**Given records**

-- ==== Sys2Proof/Tests/Slice0.lean ====
section
/-! SUPPORT. The author's own tests: ill-formed commands that the checks refuse, a few worked examples of the spec, and for every statement a state
and operands that meet its hypotheses. -/

open Sys2Proof Sys2Proof.Machine

namespace Sys2Proof.Tests

/-- The machine with both sides up and the time base locked. -/
def upState : State :=
  let s := (State.reset.set F.ST_STATUS_FIELD [] 3).set F.TB_STATUS_STATE [] 2
  s.modStile (fun x => { x with fieldRuns := true, nvmRead := true })

/-- `upState` with ring `r` of session `k` enabled: 16 entries from bus address 4096 × (r + 1). -/
def withRing (k : Fin 16) (r : Fin 4) (s : State) : State :=
  ((s.set F.RING_ENTRIES_ENTRIES [k, r] 16).set F.RING_BASE_LO_BASE [k, r] (4096 * (r + 1))).set F.RING_CTL_ENABLE [k, r] 1

/-- A 64-byte descriptor: opcode, flags, PARAM, ADDR and the first 16 bytes of BODY. -/
def desc (op flags param addr b0 b1 : Nat) : List Byte :=
  leBytes 1 op ++ (leBytes 1 flags ++ (leBytes 2 7 ++ (leBytes 4 param ++ (leBytes 8 addr ++ (leBytes 8 b0 ++ (leBytes 8 b1 ++ leBytes 32 0))))))

/-- `upState` with session 1's command and completion rings enabled and one command, tag 7 at epoch 3, at the head of its queue. -/
def cmdState (b : List Byte) : State :=
  (withRing 1 0 (withRing 1 1 upState)).modHost 1 (fun h => { h with
    queue := [⟨7, 3, b⟩], live := [⟨7, 3, cmdOp b, false, false, false, 0, 0⟩], opcodes := [(115, cmdOp b)], epochs := [(7, 3)] })

/-- Set a field of the active copy. -/
def setAct (s : State) (f : Fld) (ix : List Nat) (v : Nat) : State :=
  s.putActive (f.reg.key ix) (BitVec.ofNat 32 (putBits (s.activeK (f.reg.key ix)).toNat f.lsb f.width v))

/-- Session 1 owns slice 0, Furrow generator 0, trigger unit 0, output 0, measurement unit 0, mask test 0 and TRIG0. -/
def owned (s : State) : State :=
  setAct (setAct (setAct (setAct (setAct (setAct (setAct s F.RM_OWN_UNITS_SLICES [1] 1) F.RM_OWN_UNITS_FW [1] 1) F.RM_OWN_UNITS_TG [1] 1)
    F.RM_OWN_IO_AO [1] 1) F.RM_OWN_IO_TRIGIN [1] 1) F.RM_OWN_MEAS_MU [1] 1) F.RM_OWN_MEAS_MT [1] 1

/-- Session 1 has 2 MiB of field memory from physical address 1 MiB. -/
def withView (s : State) : State := setAct (setAct s F.RM_MEM_BASE_BASE [1] 1) F.RM_MEM_SIZE_SIZE [1] 2

/-- An image without sections: header fields, then its CRC. -/
def tinyImage : List Byte :=
  let h := leBytes 4 0x53434E4B ++ (leBytes 2 1 ++ (leBytes 2 64 ++ (leBytes 4 0 ++ leBytes 4 64)))
  h ++ (leBytes 4 (crc32 (h ++ leBytes 48 0)) ++ leBytes 44 0)

/-- A SHOT descriptor: entry 5, three shots, a result block of 256 bytes at 0x8000. -/
def shotDesc : List Byte :=
  leBytes 1 0x0B ++ (leBytes 15 0x70000 ++ (leBytes 8 5 ++ (leBytes 8 3 ++ (leBytes 16 0 ++ (leBytes 8 0x8000 ++ leBytes 8 256)))))

/-- `upState` with core 0 in a state, for session 1, at the word `w` of address 9, in a region that session 1 owns. -/
def coreState (st : CoreSt) (w : Nat) : State :=
  let s := (setAct upState F.RM_OWN_CS_REGIONS [1] 1).modCore 0 (fun r => { r with st := st, sess := 1, ctx := { resetCtx with pc := 9 } })
  { s with cs := ⟨[(9, ⟨1, w, Vector.replicate 3 .clean⟩)], none⟩ }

**What you have to do**
Retype all of the records above, word for word.

**Answer to the exercise**
-- ==== Sys2Proof/Tests/Slice0.lean ====
section
/-! SUPPORT. The author's own tests: ill-formed commands that the checks refuse, a few worked examples of the spec, and for every statement a state
and operands that meet its hypotheses. -/

open Sys2Proof Sys2Proof.Machine

namespace Sys2Proof.Tests

/-- The machine with both sides up and the time base locked. -/
def upState : State :=
  let s := (State.reset.set F.ST_STATUS_FIELD [] 3).set F.TB_STATUS_STATE [] 2
  s.modStile (fun x => { x with fieldRuns := true, nvmRead := true })

/-- `upState` with ring `r` of session `k` enabled: 16 entries from bus address 4096 × (r + 1). -/
def withRing (k : Fin 16) (r : Fin 4) (s : State) : State :=
  ((s.set F.RING_ENTRIES_ENTRIES [k, r] 16).set F.RING_BASE_LO_BASE [k, r] (4096 * (r + 1))).set F.RING_CTL_ENABLE [k, r] 1

/-- A 64-byte descriptor: opcode, flags, PARAM, ADDR and the first 16 bytes of BODY. -/
def desc (op flags param addr b0 b1 : Nat) : List Byte :=
  leBytes 1 op ++ (leBytes 1 flags ++ (leBytes 2 7 ++ (leBytes 4 param ++ (leBytes 8 addr ++ (leBytes 8 b0 ++ (leBytes 8 b1 ++ leBytes 32 0))))))

/-- `upState` with session 1's command and completion rings enabled and one command, tag 7 at epoch 3, at the head of its queue. -/
def cmdState (b : List Byte) : State :=
  (withRing 1 0 (withRing 1 1 upState)).modHost 1 (fun h => { h with
    queue := [⟨7, 3, b⟩], live := [⟨7, 3, cmdOp b, false, false, false, 0, 0⟩], opcodes := [(115, cmdOp b)], epochs := [(7, 3)] })

/-- Set a field of the active copy. -/
def setAct (s : State) (f : Fld) (ix : List Nat) (v : Nat) : State :=
  s.putActive (f.reg.key ix) (BitVec.ofNat 32 (putBits (s.activeK (f.reg.key ix)).toNat f.lsb f.width v))

/-- Session 1 owns slice 0, Furrow generator 0, trigger unit 0, output 0, measurement unit 0, mask test 0 and TRIG0. -/
def owned (s : State) : State :=
  setAct (setAct (setAct (setAct (setAct (setAct (setAct s F.RM_OWN_UNITS_SLICES [1] 1) F.RM_OWN_UNITS_FW [1] 1) F.RM_OWN_UNITS_TG [1] 1)
    F.RM_OWN_IO_AO [1] 1) F.RM_OWN_IO_TRIGIN [1] 1) F.RM_OWN_MEAS_MU [1] 1) F.RM_OWN_MEAS_MT [1] 1

/-- Session 1 has 2 MiB of field memory from physical address 1 MiB. -/
def withView (s : State) : State := setAct (setAct s F.RM_MEM_BASE_BASE [1] 1) F.RM_MEM_SIZE_SIZE [1] 2

/-- An image without sections: header fields, then its CRC. -/
def tinyImage : List Byte :=
  let h := leBytes 4 0x53434E4B ++ (leBytes 2 1 ++ (leBytes 2 64 ++ (leBytes 4 0 ++ leBytes 4 64)))
  h ++ (leBytes 4 (crc32 (h ++ leBytes 48 0)) ++ leBytes 44 0)

/-- A SHOT descriptor: entry 5, three shots, a result block of 256 bytes at 0x8000. -/
def shotDesc : List Byte :=
  leBytes 1 0x0B ++ (leBytes 15 0x70000 ++ (leBytes 8 5 ++ (leBytes 8 3 ++ (leBytes 16 0 ++ (leBytes 8 0x8000 ++ leBytes 8 256)))))

/-- `upState` with core 0 in a state, for session 1, at the word `w` of address 9, in a region that session 1 owns. -/
def coreState (st : CoreSt) (w : Nat) : State :=
  let s := (setAct upState F.RM_OWN_CS_REGIONS [1] 1).modCore 0 (fun r => { r with st := st, sess := 1, ctx := { resetCtx with pc := 9 } })
  { s with cs := ⟨[(9, ⟨1, w, Vector.replicate 3 .clean⟩)], none⟩ }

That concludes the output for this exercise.